From the records below, transcribe exactly the lines that begin at the line with "grants, and the" and end at the line with "is no entry. -/", both included.

Collected data entries:
--- START ---
-- ==== Sys2Proof/Machine/DirOps.lean ====
section
/-! DEFINITION. The directory's service of its holders (spec R308-R319, R326, R327): capacity, evictions, snoops,
grants, and the requests a holder's own access makes. -/
namespace Sys2Proof.Machine

/-- R309: the holders: conductors 0-63, queue-engine ports 64-67, the Branch-line write port 68, the Fuane port 69,
Chervil front ends 70-71; non-caching agents come after them (R317). -/
def hBranch : Nat := 68
def hFuane : Nat := 69
def hNone : Nat := 72

/-- The lines a holder has. -/
def holderLines (s : State) (h : Nat) : List Nat :=
  (s.holders.filter (fun e => e.1 / 2 ^ 34 == h)).map (fun e => e.1 % 2 ^ 34)

def dirBusy (s : State) (line : Nat) : Bool := deferring s line || (match getDir s line with
  | some e => e.active
  | none => false)

/-! Entries, their sets and ways (R308, R311). -/

/-- The directory set of a line, of all dies'. -/
def dirSet (line : Nat) : Nat := dirDie line * 8192 + line % 8192

/-- The entries of a line's set. -/
def setEntries (s : State) (line : Nat) : List (Nat × DirEntry) :=
  s.dirs.filterMap (fun e => if dirSet e.1 = dirSet line then e.2.map (fun x => (e.1, x)) else none)

/-- The lowest way of a line's set that has no entry. -/
def freeWay (s : State) (line : Nat) : Nat :=
  ((List.range 16).find? (fun w => (setEntries s line).all (fun e => e.2.way != w))).getD 0

def DirEntry.empty : DirEntry := ⟨false, 0, none, [], false, 0⟩

/-- The entry of a line; where it has none, that of U in a free way. -/
def dirEntry (s : State) (line : Nat) : DirEntry :=
  (getDir s line).getD { DirEntry.empty with way := freeWay s line }

/-- An entry with no holder and nothing in progress is no entry. -/
def putDir (s : State) (line : Nat) (e : DirEntry) : State :=
  setDir s line (if e.holders = 0 ∧ e.active = false then none else some e)

def dirTree (s : State) (line : Nat) : Nat := SMap.get (fun _ => 0) s.dirPlru (dirSet line)

/-- A grant uses the line's entry. -/
def dirTouch (s : State) (line : Nat) : State :=
  { s with dirPlru := SMap.set (fun _ => 0) s.dirPlru (dirSet line) (plruTouch 4 (dirTree s line) 0 (dirEntry s line).way) }

/-- The line of the set whose entry the pseudo-LRU evicts, among those with no request in progress. -/
def dirVictim (s : State) (line : Nat) : Option Nat :=
  let xs := (setEntries s line).filter (fun e => !dirBusy s e.1)
  if xs.isEmpty then none else
  let way := plruAmong (fun w => xs.any (fun e => e.2.way == w)) 4 (dirTree s line) 0 0
  (xs.find? (fun e => e.2.way == way)).map (·.1)

/-- The line has an entry, or its set has room for one. -/
def dirRoom (s : State) (line : Nat) : Bool := (getDir s line).isSome || decide ((setEntries s line).length < 16)

/-- R311: a line's entry is chosen for eviction: its holders are asked for it. -/
def dirEvict (s : State) (line : Nat) : State :=
  let e := dirEntry s line
  setDir (finc s .CTL_DIR_EVICTS_COUNT (dirDie line)) line
    (some { e with busy := some (⟨hNone, .evict, 0, false, 0, none⟩, e.holders) })

/-- The k-th of the candidates by a free value. -/
def drawFrom (s : State) (xs : List Nat) : Option Nat × State :=
  match xs with
  | [] => (none, s)
  | x :: _ => let d := draw s; (some (xs.getD (d.1.toNat % xs.length) x), d.2)

/-! What holders keep (R304, R309). -/

/-- A holder returns a line: dirty data to the home, its bit cleared (R310, R311). -/
def returnLine (s : State) (h line : Nat) : State :=
  match getHolder s h line with
  | none => s
  | some _ =>
    let s := setHolder (flushHolder s h line) h line none
    let e := dirEntry s line
    putDir s line { e with owned := false, holders := setBits e.holders h 1 0 }

/-- A request at a directory is the holder's. -/
def DirWait.by (w : DirWait) (h : Nat) : Bool := w.holder == h

/-- The requests for a line that a directory has and has not granted. -/
def dirAsked (s : State) (line : Nat) : List DirWait :=
  (match getDir s line with
   | some e => (match e.busy with
     | some b => b.1 :: e.waiters
     | none => e.waiters)
   | none => []) ++ (s.dirHeld.filter (fun e => e.1 == line)).flatMap (·.2)

/-- A holder has a request of the line in progress. -/
def asking (s : State) (h line : Nat) : Bool := (dirAsked s line).any (fun w => w.by h)

/-- The lines a holder has or has asked for. -/
def linesOut (s : State) (h : Nat) : List Nat :=
  (holderLines s h ++ ((s.dirs.map (·.1) ++ s.dirHeld.map (·.1)).filter (fun l => asking s h l))).eraseDups

/-- The lines that compete with a line for a holder's room, and how many it keeps of them: 8 of a conductor's L2 set, 32 of
a port (R304, R309; the sets DESIGN CHOICE, log 125). -/
def rivalLines (h line : Nat) (xs : List Nat) : List Nat :=
  if h < 64 then xs.filter (fun l => l % 1024 == line % 1024) else xs
def holderMax (h : Nat) : Nat := if h < 64 then 8 else 32

/-- R309: a holder makes room before it asks for a line: with as many lines as it keeps it returns one first, which a free
value picks; none where each of them is in use, and it cannot ask. -/
def holderRoom (s : State) (h line : Nat) : Option State :=
  let xs := rivalLines h line (linesOut s h)
  if xs.contains line || xs.length < holderMax h then some s else
  let d := drawFrom s (xs.filter (fun l => !dirBusy s l && (getHolder s h l).isSome))
  d.1.map (fun l => returnLine d.2 h l)

/-! Tags (R318, R319). -/

/-- A conductor holds lines of its own partition and SHARED lines, these to be owned only with OPER 1, and with OPER 1
those of unbound slices; never any other. -/
def cndAllows (s : State) (part : Nat) (oper own : Bool) (line : Nat) : Bool :=
  if isShared s line then oper || !own else
  match boundTo s (line / 2 ^ 26) with
  | some p => p == part
  | none => oper

/-- R318: a request of a holder the directory serves; the Fuane port's always. -/
def holderAllowed (s : State) (h part : Nat) (oper own : Bool) (line : Nat) : Bool :=
  h == hFuane || (if h < 64 then cndAllows s part oper own line else dirAllows s part oper own line)

/-- A request to own a line. -/
def DirReq.owns : DirReq → Bool
  | .getX | .upgrade => true
  | _ => false

/-! Grants and snoops (R311, R312, R314, R317, R606). -/

/-- A read of a line at its home for a holder; an uncorrectable one is zeros. -/
def dirHomeRead (s : State) (part : Nat) (oper : Bool) (line : Nat) : State × List Byte :=
  let k := line / 2 ^ 26
  let s := finc s .HBM_READ_BYTES_COUNT (k / 16)
  let s := finc s .DEP_MISSES_COUNT k
  let s := meter s part oper mHbm 1
  if isUe s line then (ueFound s k line false 0, List.replicate 64 0) else (s, Bytes.read s.mem (64 * line) 64)

/-- A store into a line with a bad check code, which no cache installs: a partial write at the home, silent (R606). -/
def badStore (s : State) (part : Nat) (oper : Bool) (line : Nat) (x : Nat × List Byte) : State :=
  let k := line / 2 ^ 26
  let s := finc (finc s .HBM_WRITE_BYTES_COUNT (k / 16)) .DEP_MISSES_COUNT k
  storeLine (meter s part oper mHbm 1) line (lineData (64 * line + x.1) x.2)

/-- A line's bytes with a store in them. -/
def putBytes (d : List Byte) (x : Nat × List Byte) : List Byte :=
  (List.range 64).map (fun i => if x.1 ≤ i ∧ i < x.1 + x.2.length then x.2.getD (i - x.1) 0 else d.getD i 0)

/-- A store of a holder into a line it owns, which is then modified (R312). -/
def ownStore (s : State) (h line : Nat) (x : Nat × List Byte) : State :=
  match getHolder s h line with
  | some l => setHolder s h line (some ⟨.M, putBytes l.data x⟩)
  | none => s

/-- What a request to own a line is granted: the former owner's line, the holder's own, or the home's. -/
def ownData (s : State) (w : DirWait) (passed : Option HLine) (line : Nat) : State × HLine :=
  match passed, getHolder s w.holder line with
  | some l, _ => (s, l)
  | none, some l => (s, ⟨if l.st = HState.M then .M else .E, l.data⟩)
  | none, none => let r := dirHomeRead s w.part w.oper line; (r.1, ⟨.E, r.2⟩)

/-- What a GetS is granted: the former owner's data, or the home's. -/
def readData (s : State) (w : DirWait) (passed : Option HLine) (line : Nat) : State × List Byte :=
  match passed with
  | some l => (s, l.data)
  | none => dirHomeRead s w.part w.oper line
--- END ---
ANSWER TO THIS TASK:
grants, and the requests a holder's own access makes. -/
namespace Sys2Proof.Machine

/-- R309: the holders: conductors 0-63, queue-engine ports 64-67, the Branch-line write port 68, the Fuane port 69,
Chervil front ends 70-71; non-caching agents come after them (R317). -/
def hBranch : Nat := 68
def hFuane : Nat := 69
def hNone : Nat := 72

/-- The lines a holder has. -/
def holderLines (s : State) (h : Nat) : List Nat :=
  (s.holders.filter (fun e => e.1 / 2 ^ 34 == h)).map (fun e => e.1 % 2 ^ 34)

def dirBusy (s : State) (line : Nat) : Bool := deferring s line || (match getDir s line with
  | some e => e.active
  | none => false)

/-! Entries, their sets and ways (R308, R311). -/

/-- The directory set of a line, of all dies'. -/
def dirSet (line : Nat) : Nat := dirDie line * 8192 + line % 8192

/-- The entries of a line's set. -/
def setEntries (s : State) (line : Nat) : List (Nat × DirEntry) :=
  s.dirs.filterMap (fun e => if dirSet e.1 = dirSet line then e.2.map (fun x => (e.1, x)) else none)

/-- The lowest way of a line's set that has no entry. -/
def freeWay (s : State) (line : Nat) : Nat :=
  ((List.range 16).find? (fun w => (setEntries s line).all (fun e => e.2.way != w))).getD 0

def DirEntry.empty : DirEntry := ⟨false, 0, none, [], false, 0⟩

/-- The entry of a line; where it has none, that of U in a free way. -/
def dirEntry (s : State) (line : Nat) : DirEntry :=
  (getDir s line).getD { DirEntry.empty with way := freeWay s line }

/-- An entry with no holder and nothing in progress is no entry. -/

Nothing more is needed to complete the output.